While her children play at the Kids Together playground in Cary, she keeps a watchful eye out for signs of overheating.

“Making sure they don’t get too flush in the face,” she said Wednesday. “When their cheeks get kind of red, that’s kind of a telltale.”

Bocciardi says she's always mindful of the time of day.

“A lot of the times, we plan around doing early-morning activities or we’ll do later-in-the-afternoon activities and make sure everyone has a water bottle all the time,” she said.

Children aren't the only ones susceptible to heat exhaustion. Those who work outside say they don’t mess around when it comes the heat.

Ron Adams, of Baker Roofing Co. in Raleigh, said it typically takes workers 10 days to become acclimated to changing temperatures.

“In the summertime, we change out operating hours in that we go to work earlier in the day – 5 or 5:30 – and try to get down off the roof by 1 o’clock, before the heat of the day,” he said.

Dr. Michael Soboeiro of WakeMed says no matter age or occupation, a good rule of thumb is to drink four times the amount of fluids in the summer than normally consumed during other times of the year.

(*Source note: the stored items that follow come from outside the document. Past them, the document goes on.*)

/-! #### What `addMessage` leaves alone -/

@[simp] theorem State.addMessage_cfg (m : Message) : (s.addMessage m).cfg = s.cfg := by
  rcases s.addMessage_cases m with ⟨i, _, h⟩ | ⟨_, h⟩ <;> rw [h] <;> simp
@[simp] theorem State.addMessage_packetStarted (m : Message) : (s.addMessage m).packetStarted = s.packetStarted := by
  rcases s.addMessage_cases m with ⟨i, _, h⟩ | ⟨_, h⟩ <;> rw [h] <;> simp
@[simp] theorem State.addMessage_byteStarted (m : Message) : (s.addMessage m).byteStarted = s.byteStarted := by
  rcases s.addMessage_cases m with ⟨i, _, h⟩ | ⟨_, h⟩ <;> rw [h] <;> simp
@[simp] theorem State.addMessage_bitCount (m : Message) : (s.addMessage m).bitCount = s.bitCount := by
  rcases s.addMessage_cases m with ⟨i, _, h⟩ | ⟨_, h⟩ <;> rw [h] <;> simp
@[simp] theorem State.addMessage_byteAccum (m : Message) : (s.addMessage m).byteAccum = s.byteAccum := by
  rcases s.addMessage_cases m with ⟨i, _, h⟩ | ⟨_, h⟩ <;> rw [h] <;> simp
@[simp] theorem State.addMessage_bytesCollected (m : Message) : (s.addMessage m).bytesCollected = s.bytesCollected := by
  rcases s.addMessage_cases m with ⟨i, _, h⟩ | ⟨_, h⟩ <;> rw [h] <;> simp
@[simp] theorem State.addMessage_buf (m : Message) : (s.addMessage m).buf = s.buf := by
  rcases s.addMessage_cases m with ⟨i, _, h⟩ | ⟨_, h⟩ <;> rw [h] <;> simp
@[simp] theorem State.addMessage_messageReady (m : Message) : (s.addMessage m).messageReady = s.messageReady := by
  rcases s.addMessage_cases m with ⟨i, _, h⟩ | ⟨_, h⟩ <;> rw [h] <;> simp
@[simp] theorem State.addMessage_cnt (m : Message) : (s.addMessage m).cnt = s.cnt := by
  rcases s.addMessage_cases m with ⟨i, _, h⟩ | ⟨_, h⟩ <;> rw [h] <;> simp
@[simp] theorem State.addMessage_learnPending (m : Message) : (s.addMessage m).learnPending = s.learnPending := by
  rcases s.addMessage_cases m with ⟨i, _, h⟩ | ⟨_, h⟩ <;> rw [h] <;> simp
@[simp] theorem State.addMessage_regCorrupt (m : Message) : (s.addMessage m).regCorrupt = s.regCorrupt := by
  rcases s.addMessage_cases m with ⟨i, _, h⟩ | ⟨_, h⟩ <;> rw [h] <;> simp
@[simp] theorem State.addMessage_consumerWaiting (m : Message) : (s.addMessage m).consumerWaiting = s.consumerWaiting := by
  rcases s.addMessage_cases m with ⟨i, _, h⟩ | ⟨_, h⟩ <;> rw [h] <;> simp
@[simp] theorem State.addMessage_inputs (m : Message) : (s.addMessage m).inputs = s.inputs := by
  rcases s.addMessage_cases m with ⟨i, _, h⟩ | ⟨_, h⟩ <;> rw [h] <;> simp
@[simp] theorem State.addMessage_learnStarts (m : Message) : (s.addMessage m).learnStarts = s.learnStarts := by
  rcases s.addMessage_cases m with ⟨i, _, h⟩ | ⟨_, h⟩ <;> rw [h] <;> simp
@[simp] theorem State.addMessage_freeCount (m : Message) : (s.addMessage m).freeCount = s.freeCount := by
  rcases s.addMessage_cases m with ⟨i, _, h⟩ | ⟨_, h⟩ <;> rw [h] <;> simp

theorem State.wf_addMessage (hm : Memory.wf s.store) (m : Message) : Memory.wf (s.addMessage m).store := by
  rcases s.addMessage_cases m with ⟨i, _, h⟩ | ⟨_, h⟩
  · rw [h]; exact s.wf_appendAt hm i m
  · rw [h]; exact hm

/-- The state that a learn takes the message from (42_registry.md R199). -/
theorem State.learnFire_eq :
    s.learnFire = State.addMessage
      { s with
        packetStarted := false
        byteStarted := false
        bitCount := 0
        byteAccum := 0
        bytesCollected := 0
        messageReady := false
        learnPending := false } s.buf := rfl

@[simp] theorem State.learnFire_packetStarted : s.learnFire.packetStarted = false := by simp [State.learnFire_eq]

@[simp] theorem State.learnFire_byteStarted : s.learnFire.byteStarted = false := by simp [State.learnFire_eq]

@[simp] theorem State.learnFire_bitCount : s.learnFire.bitCount = 0 := by simp [State.learnFire_eq]

@[simp] theorem State.learnFire_byteAccum : s.learnFire.byteAccum = 0 := by simp [State.learnFire_eq]

@[simp] theorem State.learnFire_bytesCollected : s.learnFire.bytesCollected = 0 := by simp [State.learnFire_eq]

@[simp] theorem State.learnFire_messageReady : s.learnFire.messageReady = false := by simp [State.learnFire_eq]

@[simp] theorem State.learnFire_learnPending : s.learnFire.learnPending = false := by simp [State.learnFire_eq]

/-! #### What `learnFire` leaves alone -/

@[simp] theorem State.learnFire_cfg : s.learnFire.cfg = s.cfg := by
  simp [State.learnFire_eq]
@[simp] theorem State.learnFire_buf : s.learnFire.buf = s.buf := by
  simp [State.learnFire_eq]
@[simp] theorem State.learnFire_cnt : s.learnFire.cnt = s.cnt := by
  simp [State.learnFire_eq]
@[simp] theorem State.learnFire_regCorrupt : s.learnFire.regCorrupt = s.regCorrupt := by
  simp [State.learnFire_eq]
@[simp] theorem State.learnFire_consumerWaiting : s.learnFire.consumerWaiting = s.consumerWaiting := by
  simp [State.learnFire_eq]
@[simp] theorem State.learnFire_inputs : s.learnFire.inputs = s.inputs := by
  simp [State.learnFire_eq]
@[simp] theorem State.learnFire_learnStarts : s.learnFire.learnStarts = s.learnStarts := by
  simp [State.learnFire_eq]
@[simp] theorem State.learnFire_freeCount : s.learnFire.freeCount = s.freeCount := by
  simp [State.learnFire_eq]

theorem State.wf_learnFire (hm : Memory.wf s.store) : Memory.wf s.learnFire.store := by
  rw [State.learnFire_eq]; apply State.wf_addMessage; exact hm

/-- The learn hook fires, or does nothing (41_decoder.md R165). -/
theorem State.learnHook_cases :
    (s.learnPending = true ∧ s.messageReady = true ∧ s.learnHook = s.learnFire) ∨
    ((s.learnPending = false ∨ s.messageReady = false) ∧ s.learnHook = s) := by
  unfold State.learnHook
  cases s.learnPending <;> cases s.messageReady <;> simp

/-- The matches of a probe, as 42_registry.md R193 lists them. -/
theorem Entry.matchesProbe_iff (e : Entry) (m : Message) :
    e.matchesProbe m = true ↔
      e.paired = true ∧ e.switchId = switchIdOf m ∧ e.identity = identityOf m := by
  simp [Entry.matchesProbe, and_assoc]

theorem mem_entryIndices (i : EntryIndex) : i ∈ entryIndices := by revert i; decide

theorem entryIndices_sorted : entryIndices.Pairwise (· < ·) := by decide
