/-- Settles O19: an action that counts is a violation, whose abort leads to `IDLE` before the learn hook, which
then does nothing. -/
theorem edgeCountsAtMostOnce : Obligations.EdgeCountsAtMostOnce := by
  intro s t d l h
  cases Effect.of_exec h with
  | answered _ _ hport => cases hport
  | edgeDropped => exact .inl rfl
  | edgeTaken hready =>
    rcases s.onPulse_cnt_cases (classify s.cfg d l) with hcnt | ⟨v, hv⟩
    · exact .inl (by rw [State.learnHook_cnt, hcnt])
    · have hr : (s.raiseViolation v).messageReady = false := hready
      rw [hv, State.learnHook_of_not_ready hr]
      exact .inr ⟨v.code, rfl, State.phase_eq_idle.2 ⟨hr, rfl⟩⟩

/-- Settles O50: every register of `State.reset` is written out in its definition. -/
theorem invariantsHoldAtReset : Obligations.InvariantsHoldAtReset := by
  have hclear : Cleared State.reset := ⟨rfl, rfl, rfl, rfl, rfl, rfl⟩
  refine ⟨.of_cleared hclear, .of_none rfl, ⟨CountersInRange.of_zero rfl, Nat.zero_le 6, nofun⟩,
    Memory.wf_nil, by decide⟩

end Sys2Proof.Machine
end

section
/-! PROOFS. Encoding and decoding agree (30_encoding.md sections 1 to 3), and the width of a duration is not
seen (00_scope.md section 4). -/

namespace Sys2Proof

/-! ### Operands -/

theorem levelOfBit_bitOfLevel (l : Level) : levelOfBit (bitOfLevel l) = l := by
  cases l <;> rfl

/-- An operand narrower than `arg` is read back from its low bits. -/
theorem extractLsb'_zeroExtend {n : Nat} (h : n ≤ 80) (x : BitVec n) :
    (x.zeroExtend 80).extractLsb' 0 n = x := by
  ext i hi
  simp only [BitVec.getElem_extractLsb', BitVec.zeroExtend, BitVec.getLsbD_setWidth]
  rw [Nat.zero_add, BitVec.getLsbD_eq_getElem hi]
  simp
  omega

/-- The ten bytes of a message stand in its 80 bits, the first one on top (00_scope.md R14). -/
theorem messageOfBits_messageBits (m : Message) : messageOfBits (messageBits m) = m := by
  ext1 i hi
  have hbyte := getElem_messageOfBits (messageBits m) ⟨i, hi⟩
  rw [hbyte, messageBits]
  interval_cases i <;>
    simp (disch := omega) only [BitVec.extractLsb'_append_eq_of_le, BitVec.extractLsb'_append_eq_of_add_le] <;>
    simp

/-! ### Words -/

theorem decode_commandWord (op : BitVec 4) (arg : BitVec 80) :
    decode (.command (commandWord op arg)) = decodeOp op arg :=
  decode_command_append op arg

/-- The operands of an edge word are the duration as its field holds it, and the level. -/
theorem decode_edgeWord (d : Nat) (l : Level) :
    decode (.edge (edgeWord d l)) = .ok (.edge (edgeField d) l) := by
  have hfield : edgeField d < 2 ^ 16 := Nat.lt_of_le_of_lt (Nat.min_le_right _ _) (by decide)
  rw [decode_edge, extractLsb'_edgeWord, getLsbD_edgeWord, levelOfBit_bitOfLevel, BitVec.toNat_ofNat,
    Nat.mod_eq_of_lt hfield]

theorem decode_learn (arg : BitVec 80) :
    decode (.command (0xB#4 ++ arg)) = .ok (.learn (arg.extractLsb' 0 16)) := by
  rw [decode_command_append]; rfl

And what people drink is just as important as how often they drink.

“Water is the main thing we recommend for hydration,” he said. “Sports drinks add a little bit of salt and a little bit of sugar, which helps us to absorb the water, but the real key is the fluid and the water intake.”

Soboeiro also urged people to be mindful of children and the elderly, two age groups that are more susceptible to heat-related health issues.